Description of the task: In the listing below, a line holding "period that has" and a line holding "s.JobPlaced (exec (.relayWaitExpiry" mark the range. Retype both exactly, with all lines between them.

Given entries Start Marker

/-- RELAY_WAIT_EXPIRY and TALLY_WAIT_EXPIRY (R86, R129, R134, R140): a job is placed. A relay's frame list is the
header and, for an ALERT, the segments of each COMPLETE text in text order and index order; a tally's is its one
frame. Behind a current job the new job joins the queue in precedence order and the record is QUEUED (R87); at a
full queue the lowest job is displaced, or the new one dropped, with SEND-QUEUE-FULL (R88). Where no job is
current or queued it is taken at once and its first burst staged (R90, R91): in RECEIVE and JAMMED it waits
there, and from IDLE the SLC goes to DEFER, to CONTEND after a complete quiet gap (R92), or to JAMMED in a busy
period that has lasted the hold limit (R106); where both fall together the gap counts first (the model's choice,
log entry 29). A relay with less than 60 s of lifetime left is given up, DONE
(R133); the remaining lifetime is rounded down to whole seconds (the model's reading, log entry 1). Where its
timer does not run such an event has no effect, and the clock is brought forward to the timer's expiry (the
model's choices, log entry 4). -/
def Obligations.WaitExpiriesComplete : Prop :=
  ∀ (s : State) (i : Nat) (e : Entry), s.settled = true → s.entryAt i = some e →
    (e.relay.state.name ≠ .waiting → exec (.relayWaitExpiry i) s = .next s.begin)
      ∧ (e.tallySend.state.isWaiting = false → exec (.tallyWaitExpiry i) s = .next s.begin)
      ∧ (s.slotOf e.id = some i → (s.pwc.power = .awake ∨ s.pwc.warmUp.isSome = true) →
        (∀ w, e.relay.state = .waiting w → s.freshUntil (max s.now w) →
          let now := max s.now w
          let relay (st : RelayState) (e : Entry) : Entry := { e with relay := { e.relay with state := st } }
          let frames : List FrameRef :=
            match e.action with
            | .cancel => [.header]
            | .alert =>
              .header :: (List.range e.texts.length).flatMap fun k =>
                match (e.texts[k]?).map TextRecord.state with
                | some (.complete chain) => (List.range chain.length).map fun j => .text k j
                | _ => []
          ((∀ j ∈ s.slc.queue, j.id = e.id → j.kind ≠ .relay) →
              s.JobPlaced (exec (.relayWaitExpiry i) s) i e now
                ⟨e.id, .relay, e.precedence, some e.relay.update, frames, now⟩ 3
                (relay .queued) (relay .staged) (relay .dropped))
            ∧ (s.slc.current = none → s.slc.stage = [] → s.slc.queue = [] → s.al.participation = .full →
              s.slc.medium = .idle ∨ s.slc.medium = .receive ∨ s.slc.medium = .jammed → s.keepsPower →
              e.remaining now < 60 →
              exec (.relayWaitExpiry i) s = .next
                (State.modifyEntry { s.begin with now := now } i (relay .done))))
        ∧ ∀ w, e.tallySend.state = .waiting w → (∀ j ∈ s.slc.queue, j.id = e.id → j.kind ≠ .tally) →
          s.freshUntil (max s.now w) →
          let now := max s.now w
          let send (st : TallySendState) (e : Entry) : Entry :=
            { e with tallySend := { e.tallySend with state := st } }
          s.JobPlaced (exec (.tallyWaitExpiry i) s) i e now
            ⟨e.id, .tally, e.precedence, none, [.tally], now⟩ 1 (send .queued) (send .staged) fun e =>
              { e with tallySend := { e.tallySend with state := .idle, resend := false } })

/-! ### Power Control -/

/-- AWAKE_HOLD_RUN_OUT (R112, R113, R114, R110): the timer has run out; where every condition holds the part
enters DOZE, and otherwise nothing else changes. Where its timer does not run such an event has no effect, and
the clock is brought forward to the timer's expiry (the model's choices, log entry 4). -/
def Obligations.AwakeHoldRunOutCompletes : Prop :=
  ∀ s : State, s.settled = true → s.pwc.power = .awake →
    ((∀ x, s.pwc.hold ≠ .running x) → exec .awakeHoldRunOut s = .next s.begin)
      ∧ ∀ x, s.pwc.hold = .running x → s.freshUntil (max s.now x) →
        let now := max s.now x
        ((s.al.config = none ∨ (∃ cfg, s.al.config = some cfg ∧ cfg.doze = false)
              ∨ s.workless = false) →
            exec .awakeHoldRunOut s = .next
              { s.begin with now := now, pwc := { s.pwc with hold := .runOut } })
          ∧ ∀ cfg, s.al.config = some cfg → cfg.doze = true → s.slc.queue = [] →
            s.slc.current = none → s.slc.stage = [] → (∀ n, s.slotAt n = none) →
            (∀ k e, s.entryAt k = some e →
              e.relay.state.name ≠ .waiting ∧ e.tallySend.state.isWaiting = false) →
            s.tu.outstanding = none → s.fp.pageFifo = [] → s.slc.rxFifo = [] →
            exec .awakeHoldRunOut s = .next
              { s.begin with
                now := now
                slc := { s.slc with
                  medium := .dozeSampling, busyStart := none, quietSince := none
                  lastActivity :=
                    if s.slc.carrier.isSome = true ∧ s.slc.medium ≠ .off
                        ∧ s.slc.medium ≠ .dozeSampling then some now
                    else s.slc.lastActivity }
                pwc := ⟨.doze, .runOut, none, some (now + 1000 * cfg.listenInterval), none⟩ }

Given entries End Marker
Given entries Start Marker

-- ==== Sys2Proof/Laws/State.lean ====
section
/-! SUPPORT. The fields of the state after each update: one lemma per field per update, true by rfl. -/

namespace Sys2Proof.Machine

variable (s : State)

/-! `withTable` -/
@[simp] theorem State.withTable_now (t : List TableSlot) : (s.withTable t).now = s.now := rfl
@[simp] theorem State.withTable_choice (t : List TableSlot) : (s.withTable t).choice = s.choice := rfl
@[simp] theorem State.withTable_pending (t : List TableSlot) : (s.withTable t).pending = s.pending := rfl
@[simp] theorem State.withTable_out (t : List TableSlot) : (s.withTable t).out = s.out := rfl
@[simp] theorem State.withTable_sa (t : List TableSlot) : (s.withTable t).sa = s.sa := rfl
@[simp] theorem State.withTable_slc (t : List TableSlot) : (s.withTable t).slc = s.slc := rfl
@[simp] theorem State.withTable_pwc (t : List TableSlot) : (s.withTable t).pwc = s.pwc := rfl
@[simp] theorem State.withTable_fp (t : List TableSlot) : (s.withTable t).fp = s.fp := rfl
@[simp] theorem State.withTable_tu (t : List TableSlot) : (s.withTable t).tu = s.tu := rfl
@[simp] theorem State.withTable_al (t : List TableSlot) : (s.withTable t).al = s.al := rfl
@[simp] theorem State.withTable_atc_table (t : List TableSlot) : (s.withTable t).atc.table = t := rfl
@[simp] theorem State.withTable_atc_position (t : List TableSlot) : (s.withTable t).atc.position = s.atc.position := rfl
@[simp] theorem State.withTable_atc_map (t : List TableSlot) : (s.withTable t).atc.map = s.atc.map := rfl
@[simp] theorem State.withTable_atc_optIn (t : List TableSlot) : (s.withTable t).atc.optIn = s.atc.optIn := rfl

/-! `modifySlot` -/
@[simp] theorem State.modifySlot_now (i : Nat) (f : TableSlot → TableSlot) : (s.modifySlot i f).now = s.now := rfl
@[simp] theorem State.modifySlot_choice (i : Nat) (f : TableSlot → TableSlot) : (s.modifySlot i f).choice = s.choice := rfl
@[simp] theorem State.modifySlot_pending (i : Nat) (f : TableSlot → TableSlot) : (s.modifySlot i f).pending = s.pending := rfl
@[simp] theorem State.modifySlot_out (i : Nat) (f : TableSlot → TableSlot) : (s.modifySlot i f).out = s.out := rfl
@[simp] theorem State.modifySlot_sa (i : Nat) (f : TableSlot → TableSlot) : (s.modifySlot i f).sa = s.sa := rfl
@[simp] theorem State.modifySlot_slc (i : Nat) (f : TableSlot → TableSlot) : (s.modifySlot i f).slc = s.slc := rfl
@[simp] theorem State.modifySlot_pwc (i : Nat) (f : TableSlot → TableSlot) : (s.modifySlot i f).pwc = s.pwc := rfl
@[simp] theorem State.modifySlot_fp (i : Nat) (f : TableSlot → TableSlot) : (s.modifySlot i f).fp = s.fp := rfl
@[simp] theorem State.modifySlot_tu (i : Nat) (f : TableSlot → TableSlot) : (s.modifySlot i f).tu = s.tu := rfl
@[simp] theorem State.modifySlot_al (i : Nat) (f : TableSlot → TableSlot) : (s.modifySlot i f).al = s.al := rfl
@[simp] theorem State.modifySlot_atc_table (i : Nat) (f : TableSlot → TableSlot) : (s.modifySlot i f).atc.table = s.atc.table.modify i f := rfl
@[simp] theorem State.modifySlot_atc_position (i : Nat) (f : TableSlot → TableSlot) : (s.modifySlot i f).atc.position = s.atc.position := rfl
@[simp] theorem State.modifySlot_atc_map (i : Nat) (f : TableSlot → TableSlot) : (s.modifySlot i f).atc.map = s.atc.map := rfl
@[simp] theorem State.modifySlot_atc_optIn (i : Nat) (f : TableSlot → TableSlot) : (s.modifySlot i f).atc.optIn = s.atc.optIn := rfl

Given entries End Marker

Exercise solution:
period that has lasted the hold limit (R106); where both fall together the gap counts first (the model's choice,
log entry 29). A relay with less than 60 s of lifetime left is given up, DONE
(R133); the remaining lifetime is rounded down to whole seconds (the model's reading, log entry 1). Where its
timer does not run such an event has no effect, and the clock is brought forward to the timer's expiry (the
model's choices, log entry 4). -/
def Obligations.WaitExpiriesComplete : Prop :=
  ∀ (s : State) (i : Nat) (e : Entry), s.settled = true → s.entryAt i = some e →
    (e.relay.state.name ≠ .waiting → exec (.relayWaitExpiry i) s = .next s.begin)
      ∧ (e.tallySend.state.isWaiting = false → exec (.tallyWaitExpiry i) s = .next s.begin)
      ∧ (s.slotOf e.id = some i → (s.pwc.power = .awake ∨ s.pwc.warmUp.isSome = true) →
        (∀ w, e.relay.state = .waiting w → s.freshUntil (max s.now w) →
          let now := max s.now w
          let relay (st : RelayState) (e : Entry) : Entry := { e with relay := { e.relay with state := st } }
          let frames : List FrameRef :=
            match e.action with
            | .cancel => [.header]
            | .alert =>
              .header :: (List.range e.texts.length).flatMap fun k =>
                match (e.texts[k]?).map TextRecord.state with
                | some (.complete chain) => (List.range chain.length).map fun j => .text k j
                | _ => []
          ((∀ j ∈ s.slc.queue, j.id = e.id → j.kind ≠ .relay) →
              s.JobPlaced (exec (.relayWaitExpiry i) s) i e now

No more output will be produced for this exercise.